▶ Exercise requirements: Go through the data below. List every line that holds the word "outDemand".

----

/-- R298, R299, R300, R301: An output that reads back wrong opens in its channel with lockout cause 3; a test opens one
switch of an energised output, passes when the pin follows, is an output fault in both channels when it does not, and
is abandoned when a demand meets it; a VSAFE fault demands until VSAFE is back. -/
def Obligations.SafetyOutputs : Prop :=
  (∀ (s : State) (c y : Nat), c < 2 → y < 4 → chanOn s c = true → readsOdd s c y = true →
     (chanGet s c).testOut ≠ some y →
     runs (.soReadbackFault c y) s fun t =>
     bitN (chanGet t c).cmd y = false ∧ bitN (chanGet t c).sofault y = true ∧ bitN (chanGet t c).locks 3 = true ∧
     t.flag R.SAF_SO_FAULT [y] = true ∧ bitN (readN t Blk.saf.base) 5 = true ∧ chanGet t (1 - c) = chanGet s (1 - c) ∧
     t = { s with regs := t.regs, pic := t.pic, chA := t.chA, chB := t.chB }) ∧
  (∀ (s : State) (c y : Nat), readsOdd s c y = false →
     runs (.soReadbackFault c y) s fun t => t = s) ∧
  (∀ (s : State) (c y : Nat), c < 2 → y < 4 → chanOn s c = true → bitN s.chA.cmd y = true →
     bitN s.chB.cmd y = true → s.chA.testOut = none → s.chB.testOut = none →
     outDemand s (chanGet s c) y = false →
     runs (.outputTestStart c y) s fun t =>
     bitN (chanGet t c).cmd y = false ∧ (chanGet t c).testOut = some y ∧
     (span 0 4).all (fun z => z == y || bitN (chanGet t c).cmd z == bitN (chanGet s c).cmd z) = true ∧ chanGet t (1 - c) = chanGet s (1 - c) ∧
     t = { s with chA := t.chA, chB := t.chB }) ∧
  (∀ (s : State) (c y : Nat), c < 2 → y < 4 → chanOn s c = true → (chanGet s c).testOut = some y →
     bitN (chanGet s (1 - c)).cmd y = true → outDemand s (chanGet s c) y = false →
     runs (.outputTestPass c) s fun t =>
     bitN (chanGet t c).cmd y = true ∧ (chanGet t c).testOut = none ∧ t.rd R.SAF_SO_LASTTEST [y] = 1 + c ∧
     t.rd R.SAF_CNT_TEST_PASS [] = (s.rd R.SAF_CNT_TEST_PASS [] + 1) % 2 ^ R.SAF_CNT_TEST_PASS.width ∧ chanGet t (1 - c) = chanGet s (1 - c) ∧
     t = { s with regs := t.regs, chA := t.chA, chB := t.chB }) ∧
  (∀ (s : State) (c y : Nat), c < 2 → y < 4 → chanOn s c = true → (chanGet s c).testOut = some y →
     bitN (chanGet s (1 - c)).cmd y = true → outDemand s (chanGet s c) y = false →
     runs (.outputTestTimeout c) s fun t =>
     bitN t.chA.cmd y = false ∧ bitN t.chB.cmd y = false ∧ bitN t.chA.sofault y = true ∧ bitN t.chB.sofault y = true ∧
     bitN t.chA.locks 3 = true ∧ bitN t.chB.locks 3 = true ∧ (chanGet t c).testOut = none ∧
     t.flag R.SAF_SO_FAULT [y] = true ∧ t = { s with regs := t.regs, pic := t.pic, chA := t.chA, chB := t.chB }) ∧
  (∀ (s : State) (c y : Nat), c < 2 → y < 4 → chanOn s c = true → (chanGet s c).testOut = some y →
     outDemand s (chanGet s c) y = true →
     runs (.outputTestTimeout c) s fun t =>
     t.rd R.SAF_SO_LASTTEST [y] = 3 ∧ (chanGet t c).testOut = none ∧ (chanGet t c).cmd = (chanGet s c).cmd ∧
     (chanGet t c).sofault = (chanGet s c).sofault ∧ chanGet t (1 - c) = chanGet s (1 - c) ∧
     t = { s with regs := t.regs, chA := t.chA, chB := t.chB }) ∧
  (∀ (s : State) (c : Nat), c < 2 → chanOn s c = true →
     runs (.vsafeFault c) s fun t =>
     (chanGet t c).vsafe = true ∧ (span 0 4).all (fun y => outDemand t (chanGet t c) y) = true ∧
     bitN (readN t Blk.saf.base) 7 = true ∧ chanGet t (1 - c) = chanGet s (1 - c) ∧ t = { s with regs := t.regs, pic := t.pic, chA := t.chA, chB := t.chB }) ∧
  (∀ (s : State) (c : Nat), c < 2 → chanOn s c = true →
     runs (.vsafeRecover c) s fun t =>
     (chanGet t c).vsafe = false ∧ chanGet t (1 - c) = chanGet s (1 - c) ∧ t = { s with chA := t.chA, chB := t.chB })

/-- R279, R280, R297, R307, R309, R318: A channel that holds a lockout cause opens every switch, forces the fabric dark
and brings SAFE_STOP and LOCKOUT on; without a demand each channel closes just the switches that it may close and
changes no mode; a channel without its oscillator drives no switch. -/
def Obligations.ChannelCycles : Prop :=
  (∀ (s : State), chanOn s 0 = true → 2 ≤ modeOf s → noOverlays s = true → s.chA.locks ≠ 0 →
     s.chA.xbad = true → s.modes.leaving = none → s.evs = [] →
     runs .garnetCycle s fun t =>
     t.chA.cmd = 0 ∧ t.chA.force = true ∧ t.flag R.PWR_MODE_C_STOP [] = true ∧ t.flag R.PWR_MODE_C_LOCKOUT [] = true ∧
     modeOf t = mLockout ∧ t.chA.locks = s.chA.locks ∧ t.evs = [] ∧ t.jnl.aseq = s.jnl.aseq) ∧
  (∀ (s : State), chanOn s 1 = true → 2 ≤ modeOf s → noOverlays s = true → s.chB.locks ≠ 0 →
     s.chB.xbad = true → s.modes.leaving = none → s.evs = [] →
     runs .jasperCycle s fun t =>
     t.chB.cmd = 0 ∧ t.chB.force = true ∧ t.flag R.PWR_MODE_C_STOP [] = true ∧ t.flag R.PWR_MODE_C_LOCKOUT [] = true ∧
     modeOf t = mLockout ∧ t.chB.locks = s.chB.locks ∧ t.evs = [] ∧ t.jnl.aseq = s.jnl.aseq) ∧
  (∀ (s v : State), chanOn s 0 = true → 2 ≤ modeOf s → s.modes.leaving = none →
     latchSdp 0 (keepGrant 0 (adopt 0 (s.incS R.SAF_TELSTAT_AGE []))) = v → sosDemand v v.chA = false →
     v.chA.locks = 0 → v.chA.testOut = none →
     runs .garnetCycle s fun t =>
     t.chA.cmd = outMask (mayClose v v.chA) ∧ t.chA.sosOn = false ∧ t.chB = s.chB ∧ modeOf t = modeOf s ∧
     t.rd R.SAF_TELSTAT_AGE [] = min (s.rd R.SAF_TELSTAT_AGE [] + 1) (2 ^ R.SAF_TELSTAT_AGE.width - 1) ∧
     (t.chA.sdpOn = false ∨ v.chA.sdpOn = true → t.pic = s.pic) ∧ t = { s with regs := t.regs, chA := t.chA, pic := t.pic }) ∧
  (∀ (s v : State), chanOn s 1 = true → 2 ≤ modeOf s → s.modes.leaving = none →
     latchSdp 1 (keepGrant 1 (adopt 1 s)) = v → sosDemand v v.chB = false → v.chB.locks = 0 →
     v.chB.testOut = none →
     runs .jasperCycle s fun t =>
     t.chB.cmd = outMask (mayClose v v.chB) ∧ t.chB.sosOn = false ∧ t.chA = s.chA ∧ modeOf t = modeOf s ∧
     (t.chB.sdpOn = false ∨ v.chB.sdpOn = true → t.pic = s.pic) ∧ t = { s with regs := t.regs, chB := t.chB, pic := t.pic }) ∧
  (∀ (s : State) (c : Nat), c < 2 → chanOn s c = true →
     runs (.safetyChannelClockLoss c) s fun t =>
     chanOn t c = false ∧ (chanGet t c).cmd = 0 ∧ (chanGet t c).testOut = none ∧ chanGet t (1 - c) = chanGet s (1 - c) ∧
     t = { s with chA := t.chA, chB := t.chB })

----

▶ Written reply:
     outDemand s (chanGet s c) y = false →
     bitN (chanGet s (1 - c)).cmd y = true → outDemand s (chanGet s c) y = false →
     bitN (chanGet s (1 - c)).cmd y = true → outDemand s (chanGet s c) y = false →
     outDemand s (chanGet s c) y = true →
     (chanGet t c).vsafe = true ∧ (span 0 4).all (fun y => outDemand t (chanGet t c) y) = true ∧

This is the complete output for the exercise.